Number of iterations to convergence: 34 
Achieved convergence tolerance: 0.0000000149

sum-of-squares residual is too high : 12641435 ...

Is that so or is something wrong with the adjustment? It is bad?

2

There are 2 best solutions below

2
On

It makes sense, since the squared mean of your response variable is 38110960. You can scale your data if you prefer to work with smaller numbers.

0
On

The residual sum of squares doesn't have much meaning without knowing the total sum of squares (from which R^2 can be calculated).
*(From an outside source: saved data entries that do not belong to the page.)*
/-- R253, R254: two frames before a serial-number window its delay is announced. -/
def Dev.announce (d : Dev) (c : Nat) : Dev :=
  let cfg := d.live' (A.rngCfg c)
  let period := fld cfg 0 12
  let f := d.frame + 2
  if period = 0 || f % period ≠ c % period then d
  else
    let every := max 1 (fld cfg 16 4)
    let n := (d.recv c).sinceFull + 1
    let (lo, hi) := d.span c (decide (every ≤ n))
    let pre := d.eqdPreOf c lo
    let d := d.onRecv c fun r => { r with sinceFull := n % every, wants := r.wants ++ [(f, lo, hi)], eqdPre := pre }
    d.emit (.ploam c none "Pre-assigned_Delay" (le 4 pre))

/-- EXT_SPREAD_DISC (R257, R260, Table 10-7) with its acknowledged slots: (code, MF_INDEX, frame, START). -/
def Dev.spreadDisc (d : Dev) (c : Nat) (acks : List (Nat × Nat × Nat × Nat)) : Dev :=
  let p := d.live' (A.rngParam c)
  let ack := fun (a : Nat × Nat × Nat × Nat) => le 2 a.1 ++ le 1 a.2.1 ++ le 1 0 ++ le 4 a.2.2.1 ++ le 4 a.2.2.2
  let flags := 1 + 2 * nb (decide (1 ≤ acks.length)) + 4 * nb (decide (2 ≤ acks.length))
  let two := (acks.take 2).flatMap ack
  let body := le 1 flags ++ le 1 (fld p 0 6) ++ le 2 (fld p 8 3) ++ le 4 (d.eqdPreOf c (d.reachOf c).1) ++ two
              ++ List.replicate (24 - two.length) 0 ++ le 4 0
  d.emit (.ploam c none "EXT_SPREAD_DISC" body)

/-- Clock at which an upstream position reaches the receiver (R269). -/
def Dev.posClock (d : Dev) (c p : Nat) : Nat :=
  let ch := d.chan c
  let m := mfBlocks ch.usRate
  d.t0Of (p / m) + dsOffset ch.mode + bitsNs ch.usRate (((d.teqd c + 64 * (p % m) : Nat) : Int) + (d.recv c).shift).toNat

/-- Windows other than ranging windows go once they have passed; a spread slot without a message earns its code no
ACK in the next integration (R260). -/
def Dev.pruneWins (d : Dev) (c : Nat) : Dev :=
  let past := fun (w : Win) => w.kind != 1 && decide (d.posClock c w.hi + 7813 ≤ d.time.now)
  let silent := ((d.recv c).wins.filter fun w => past w && w.kind == 3).map (·.who)
  d.onRecv c fun r => { r with
    wins := r.wins.filter fun w => !past w, heard := r.heard.filter fun h => !past h.1, noAck := r.noAck ++ silent }

/-- The ranging engine's part of the build for the map of the next tick: its entries, and the windows it has placed. -/
def Dev.placeWindows (d : Dev) (c : Nat) : List Entry × Dev :=
  if !d.rngRuns c then ([], d)
  else
    let ch := d.chan c
    let m := mfBlocks ch.usRate
    let a := mfAddressed ch.mode (d.time.tick + 1)
    let d := d.pruneWins c
    let d := if d.time.tick % 16 = 0 then
        let d := d.announce c
        let d := if d.frame % 8 = 0 && bit (d.live' (A.rngCfg c)) 14 then d.spreadDisc c [] else d
        ((d.placeArrivals c a).placeRanging c a).placeSerial c a
      else d
    (((d.recv c).wins.filter fun w => w.grant / m == a).map fun w => d.winEntry c m w, d)

/-! ## Bursts in windows (R226) -/

/-- QUIET_WINDOW_BURST: a burst found in a window is handed to the ranging engine with its arrival offset from the grant. -/
def execQuietWindowBurst (channel win : Nat) (offset : Int) (s : State) : Host.Outcome State Fault Refusal :=
  act (decide (channel < 512)) (fun d =>
    match (d.recv channel).wins[win]? with
    | some w =>
      let at' := (64 * w.grant : Int) + offset
      if d.rngRuns channel && w.kind != 2 && decide ((64 * w.lo : Int) ≤ at') && decide (at' < (64 * w.hi : Int)) then
        d.onRecv channel fun r => { r with heard := r.heard ++ [(w, offset)] }
      else d
    | none => d) s

/-! ## Serial numbers (R245 to R248) -/

/-- The serial number is not admitted. -/
def Dev.discDrop (d : Dev) (c : Nat) : Dev := d.bump (A.rngDiscDrop c)

/-- Where an unknown serial number is admitted (R247). -/
def Dev.admitSerial (d : Dev) (t c serial : Nat) (est : Nat × Int) : Dev :=
  let d := d.onTree t fun x => Tree.fill x d.uptimeNs
  match d.tree? t with
  | some tr =>
    if 1000000000 ≤ tr.tokens && tr.rate != 0 && decide (d.treeUnauth t < 32) && decide (d.chanOnus c < 256)
        && decide ((d.treeOnus t).length < 512) then
      let d := d.onTree t fun x => { x with tokens := x.tokens - 1000000000 }
      let id := lowest (d.onusWith fun _ => true) ((d.onusWith fun _ => true).length + 1) 0
      (d.createOnu t c serial).onOnu id fun o => if o.serial = serial then { o with est := est } else o
    else d.discDrop c
  | none => d.discDrop c

/-- Table 10-5. -/
def Dev.serialRx (d : Dev) (t c serial : Nat) (est : Nat × Int) : Dev :=
  match (d.pon.onus.find? fun e => Onu.held' e.2 && e.2.serial == serial).map Prod.fst with
  | none => d.admitSerial t c serial est
  | some o =>
    let e := d.onu o
    let identOf := fun x => (d.tree? x).map (·.ident)
    if e.tree ≠ t then
      if identOf e.tree = identOf t then d.discDrop c
      else (d.onTree t fun x => { x with identOk := false }).evLineFault c o 4
    else
      match e.state with
      | .absent => d
      | .discovered =>
        if !e.auth then (d.onOnu o fun x => { x with est := est }).assignId o
        else if e.channel ≠ c && decide (256 ≤ d.chanOnus c) then d.discDrop c
        else (d.onOnu o fun x => { x with est := est, moveCh := some c }).orderMove o .ranging 1
      | .quarantined => (d.disableSn o true).discDrop c
      | _ => d.discDrop c

/-- SERIAL_NUMBER_RX (R245): the oldest burst that a quiet window or spread slot handed over carries a serial number. -/
def execSerialNumberRx (channel : Nat) (serial : BitVec 64) (s : State) : Host.Outcome State Fault Refusal :=
  act (decide (channel < 512)) (fun d =>
    match (d.recv channel).heard.find? fun h => h.1.kind == 0 || h.1.kind == 3 with
    | some (w, off) =>
      if d.rngRuns channel then
        let d := d.onRecv channel fun r => { r with
          heard := r.heard.filter fun h => h != (w, off), wins := if w.kind = 3 then r.wins.filter (· != w) else r.wins }
        let d := d.bump (A.rngSnRx channel)
        match (d.chan channel).tree with
        | some t =>
          if d.fwServes then d.serialRx t channel serial.toNat (if w.kind = 3 then 1 else 0, off - w.eqdPre) else d.discDrop channel
        | none => d.discDrop channel
      else d
    | none => d) s

/-- DISCOVERY_HOLD_EXPIRY (R244): 8 s in DISCOVERED without ONU_AUTHORISE. -/
def execDiscoveryHoldExpiry (onu : Nat) (s : State) : Host.Outcome State Fault Refusal :=
  act (decide (onu < 65536)) (fun d =>
    let e := d.onu onu
    if d.rngServes e.channel && e.state == .discovered && !e.auth && decide (e.since + 8000000000 ≤ d.uptimeNs) then
      d.orderTimer onu .quarantined 4
    else d) s

/-! ## Activation (R261, Table 10-8) -/

/-- Step 3: the registration is requested. -/
def Dev.askRegistration (d : Dev) (o : Nat) : Dev :=
  (d.ploamTo o "Request_Registration" []).onOnu o fun x => { x with step := 3, tries := x.tries + 1, stepBy := d.frame + 8 }

/-- Step 4: EXT_CAPS_QUERY. -/
def Dev.askCaps (d : Dev) (o : Nat) : Dev :=
  let olt := if (d.chan (d.onu o).channel).mode = 2 then 7 else 6
  (d.ploamTo o "EXT_CAPS_QUERY" (le 1 olt ++ le 1 1)).onOnu o fun x => { x with step := 4, tries := 1, stepBy := d.frame + 8 }

/-- Step 5: the first unicast key is requested. -/
def Dev.askKey (d : Dev) (o : Nat) : Dev :=
  let d := d.onOnu o fun x => { x with step := 5, tries := 1, keys := { x.keys with sent := 0, active := 0, k1 := none, k2 := none, frag := none } }
  d.keyRequest (.onu o)

/-- A step fails: DISCOVERED with cause 0x03, on a timer. -/
def Dev.activationFails (d : Dev) (o : Nat) : Dev := d.orderTimer o .discovered 3

/-- RANGING_RESPONSE: the ONU's burst in its ranging window; steps 2 and 3. -/
def execRangingResponse (onu : Nat) (s : State) : Host.Outcome State Fault Refusal :=
  act (decide (onu < 65536)) (fun d =>
    let e := d.onu onu
    match (d.recv e.channel).heard.find? fun h => h.1.kind == 1 && h.1.who == onu with
    | some (w, off) =>
      if d.rngRuns e.channel && e.state == .ranging && e.step == 1 then
        let d := d.onRecv e.channel fun r => { r with heard := r.heard.filter fun h => h != (w, off), wins := r.wins.filter (· != w) }
        let eqd := ((w.eqdPre : Int) - off).toNat
        let d := d.onOnu onu fun x => { x with eqd := eqd, step := 2, tries := 0, blockN := 0, blockSum := 0, eqdNext := none }
        (d.ploamTo onu "Ranging_Time" (le 4 eqd)).askRegistration onu
      else d
    | none => d) s

/-- ACTIVATION_STEP_TIMEOUT: the limit of the present step of Table 10-8 has passed without its answer. -/
def execActivationStepTimeout (onu : Nat) (s : State) : Host.Outcome State Fault Refusal :=
  act (decide (onu < 65536)) (fun d =>
    let e := d.onu onu
    let c := e.channel
    if !d.rngRuns c || e.state != .ranging then d
    else if e.step = 1 then
      match (d.recv c).wins.find? fun w => w.kind == 1 && w.who == onu with
      | some w =>
        if d.posClock c w.hi ≤ d.time.now then
          let d := (d.onRecv c fun r => { r with wins := r.wins.filter (· != w), heard := r.heard.filter fun h => h.1 != w }).bump (A.rngRangeFail c)
          let d := d.onOnu onu fun x => { x with tries := x.tries + 1, stepBy := d.frame + 2 }
          if max 1 (fld (d.live' (A.rngCfg c)) 20 4) ≤ e.tries + 1 then d.activationFails onu else d
        else d
      | none => d
    else if e.step = 3 && decide (e.stepBy ≤ d.frame) then
      if e.tries < 3 then d.askRegistration onu else d.activationFails onu
    else if e.step = 4 && decide (e.stepBy ≤ d.frame) then d.askKey onu
    else if e.step = 5 && decide (e.keys.sentAt + 100000000 ≤ d.uptimeNs) && d.fwServes then
      if e.keys.sent < 3 then d.keyRequest (.onu onu) else d.activationFails onu
    else d) s

/-- REGISTRATION_RX: step 3's answer. -/
def execRegistrationRx (onu : Nat) (regId : Bytes) (s : State) : Host.Outcome State Fault Refusal :=
  act (decide (onu < 65536) && decide (regId.length ≤ 36)) (fun d =>
    let e := d.onu onu
    if d.rngRuns e.channel && e.state == .ranging && e.step == 3 then
      if e.regId.all (· == 0) || slice regId 0 36 == slice e.regId 0 36 then d.askCaps onu else d.orderMove onu .quarantined 5
    else d) s

/-- EXT_CAPS_RX (R195, R196): step 4's answer; CAPS bits 1 and 2 and the tuning fields. -/
def execExtCapsRx (onu caps tuneDs tuneUs tuneMs : Nat) (s : State) : Host.Outcome State Fault Refusal :=
  act (decide (onu < 65536) && decide (caps < 256) && decide (tuneDs < 65536) && decide (tuneUs < 65536) && decide (tuneMs < 65536)) (fun d =>
    let e := d.onu onu
    if d.rngRuns e.channel && e.state == .ranging && e.step == 4 then
      (d.onOnu onu fun x => { x with
        caps := x.caps % 2 + 2 * fld caps 1 2, tuneDs := tuneDs, tuneUs := tuneUs, tuneMs := tuneMs }).askKey onu
    else d) s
Its value is going to increase if your data have large values or if you add more data points, regardless of how good your fit is. Also, you may want to look at a plot of your residuals versus fitted data, there is a clear pattern that should be explained by your model to ensure that your errors are Normally distributed.